Records provided Block Start

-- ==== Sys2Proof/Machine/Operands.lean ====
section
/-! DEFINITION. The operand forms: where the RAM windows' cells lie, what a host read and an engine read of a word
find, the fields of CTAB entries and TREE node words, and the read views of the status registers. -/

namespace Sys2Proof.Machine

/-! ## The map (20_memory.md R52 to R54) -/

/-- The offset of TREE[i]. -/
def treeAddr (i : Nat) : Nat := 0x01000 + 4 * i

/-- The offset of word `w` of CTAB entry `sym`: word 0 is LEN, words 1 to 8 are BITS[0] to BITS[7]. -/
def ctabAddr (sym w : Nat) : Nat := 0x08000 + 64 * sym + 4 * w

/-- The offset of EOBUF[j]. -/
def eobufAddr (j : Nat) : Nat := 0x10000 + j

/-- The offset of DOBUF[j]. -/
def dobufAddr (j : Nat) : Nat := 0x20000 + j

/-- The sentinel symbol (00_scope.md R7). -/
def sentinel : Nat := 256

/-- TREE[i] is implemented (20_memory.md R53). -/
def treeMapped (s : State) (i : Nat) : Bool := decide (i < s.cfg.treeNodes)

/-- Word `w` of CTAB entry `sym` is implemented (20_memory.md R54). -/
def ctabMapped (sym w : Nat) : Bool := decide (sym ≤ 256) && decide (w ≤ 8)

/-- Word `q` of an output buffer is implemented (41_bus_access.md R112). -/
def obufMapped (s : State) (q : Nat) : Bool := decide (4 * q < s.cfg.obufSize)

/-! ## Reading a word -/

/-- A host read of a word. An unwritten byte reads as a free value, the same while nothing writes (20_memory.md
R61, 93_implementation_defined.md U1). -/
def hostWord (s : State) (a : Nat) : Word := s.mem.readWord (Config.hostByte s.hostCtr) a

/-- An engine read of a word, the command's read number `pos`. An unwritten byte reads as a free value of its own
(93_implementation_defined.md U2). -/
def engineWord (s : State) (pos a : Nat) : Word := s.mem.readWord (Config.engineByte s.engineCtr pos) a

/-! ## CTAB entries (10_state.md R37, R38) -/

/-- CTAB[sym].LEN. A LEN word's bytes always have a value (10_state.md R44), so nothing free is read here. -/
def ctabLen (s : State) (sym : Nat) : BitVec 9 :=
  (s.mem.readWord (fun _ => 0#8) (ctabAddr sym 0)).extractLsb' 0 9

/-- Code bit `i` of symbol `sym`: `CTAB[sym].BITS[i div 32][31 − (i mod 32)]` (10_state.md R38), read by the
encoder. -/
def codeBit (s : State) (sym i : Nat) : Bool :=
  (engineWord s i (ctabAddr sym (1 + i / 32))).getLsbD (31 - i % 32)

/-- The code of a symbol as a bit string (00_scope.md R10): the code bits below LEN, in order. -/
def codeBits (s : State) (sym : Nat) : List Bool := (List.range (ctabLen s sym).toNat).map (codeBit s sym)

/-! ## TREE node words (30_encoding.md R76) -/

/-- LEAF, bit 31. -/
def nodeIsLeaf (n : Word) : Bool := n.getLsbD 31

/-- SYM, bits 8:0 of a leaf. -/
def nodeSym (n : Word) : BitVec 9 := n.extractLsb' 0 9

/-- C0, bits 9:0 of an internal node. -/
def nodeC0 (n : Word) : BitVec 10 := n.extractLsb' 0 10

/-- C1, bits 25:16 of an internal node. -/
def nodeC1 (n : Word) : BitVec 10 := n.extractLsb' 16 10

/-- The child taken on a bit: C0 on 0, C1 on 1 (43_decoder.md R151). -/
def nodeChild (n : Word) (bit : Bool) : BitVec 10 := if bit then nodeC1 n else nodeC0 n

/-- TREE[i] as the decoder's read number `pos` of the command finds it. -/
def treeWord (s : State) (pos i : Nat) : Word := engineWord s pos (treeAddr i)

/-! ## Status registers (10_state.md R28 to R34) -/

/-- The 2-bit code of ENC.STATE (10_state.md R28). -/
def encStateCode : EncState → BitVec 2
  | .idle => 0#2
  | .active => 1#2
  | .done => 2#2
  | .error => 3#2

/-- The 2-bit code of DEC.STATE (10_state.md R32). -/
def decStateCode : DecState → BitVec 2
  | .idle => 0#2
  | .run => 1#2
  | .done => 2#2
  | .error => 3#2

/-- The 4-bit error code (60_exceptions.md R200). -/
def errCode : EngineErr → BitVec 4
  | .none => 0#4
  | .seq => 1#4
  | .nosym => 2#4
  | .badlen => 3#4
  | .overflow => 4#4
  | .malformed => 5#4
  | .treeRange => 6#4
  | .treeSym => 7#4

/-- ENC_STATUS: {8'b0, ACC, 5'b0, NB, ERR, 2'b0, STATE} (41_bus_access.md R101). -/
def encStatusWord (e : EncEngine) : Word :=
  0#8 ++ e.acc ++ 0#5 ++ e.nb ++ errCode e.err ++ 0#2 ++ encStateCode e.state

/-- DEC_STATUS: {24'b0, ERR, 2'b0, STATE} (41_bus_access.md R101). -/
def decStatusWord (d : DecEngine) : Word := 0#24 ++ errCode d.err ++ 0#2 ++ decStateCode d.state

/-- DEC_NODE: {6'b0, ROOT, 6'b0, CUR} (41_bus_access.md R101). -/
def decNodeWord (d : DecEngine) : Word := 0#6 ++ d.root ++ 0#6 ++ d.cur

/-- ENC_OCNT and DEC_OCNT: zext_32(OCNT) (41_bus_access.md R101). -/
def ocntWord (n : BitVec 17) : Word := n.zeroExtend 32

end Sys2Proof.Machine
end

Records provided Block End

**What you have to do**
Only the lines from the first line of the records through the line containing "def ctabLen (s" should be repeated, exactly as they appear.

**Answer**
-- ==== Sys2Proof/Machine/Operands.lean ====
section
/-! DEFINITION. The operand forms: where the RAM windows' cells lie, what a host read and an engine read of a word
find, the fields of CTAB entries and TREE node words, and the read views of the status registers. -/

namespace Sys2Proof.Machine

/-! ## The map (20_memory.md R52 to R54) -/

/-- The offset of TREE[i]. -/
def treeAddr (i : Nat) : Nat := 0x01000 + 4 * i

/-- The offset of word `w` of CTAB entry `sym`: word 0 is LEN, words 1 to 8 are BITS[0] to BITS[7]. -/
def ctabAddr (sym w : Nat) : Nat := 0x08000 + 64 * sym + 4 * w

/-- The offset of EOBUF[j]. -/
def eobufAddr (j : Nat) : Nat := 0x10000 + j

/-- The offset of DOBUF[j]. -/
def dobufAddr (j : Nat) : Nat := 0x20000 + j

/-- The sentinel symbol (00_scope.md R7). -/
def sentinel : Nat := 256

/-- TREE[i] is implemented (20_memory.md R53). -/
def treeMapped (s : State) (i : Nat) : Bool := decide (i < s.cfg.treeNodes)

/-- Word `w` of CTAB entry `sym` is implemented (20_memory.md R54). -/
def ctabMapped (sym w : Nat) : Bool := decide (sym ≤ 256) && decide (w ≤ 8)

/-- Word `q` of an output buffer is implemented (41_bus_access.md R112). -/
def obufMapped (s : State) (q : Nat) : Bool := decide (4 * q < s.cfg.obufSize)

/-! ## Reading a word -/

/-- A host read of a word. An unwritten byte reads as a free value, the same while nothing writes (20_memory.md
R61, 93_implementation_defined.md U1). -/
def hostWord (s : State) (a : Nat) : Word := s.mem.readWord (Config.hostByte s.hostCtr) a

/-- An engine read of a word, the command's read number `pos`. An unwritten byte reads as a free value of its own
(93_implementation_defined.md U2). -/
def engineWord (s : State) (pos a : Nat) : Word := s.mem.readWord (Config.engineByte s.engineCtr pos) a

/-! ## CTAB entries (10_state.md R37, R38) -/

/-- CTAB[sym].LEN. A LEN word's bytes always have a value (10_state.md R44), so nothing free is read here. -/
def ctabLen (s : State) (sym : Nat) : BitVec 9 :=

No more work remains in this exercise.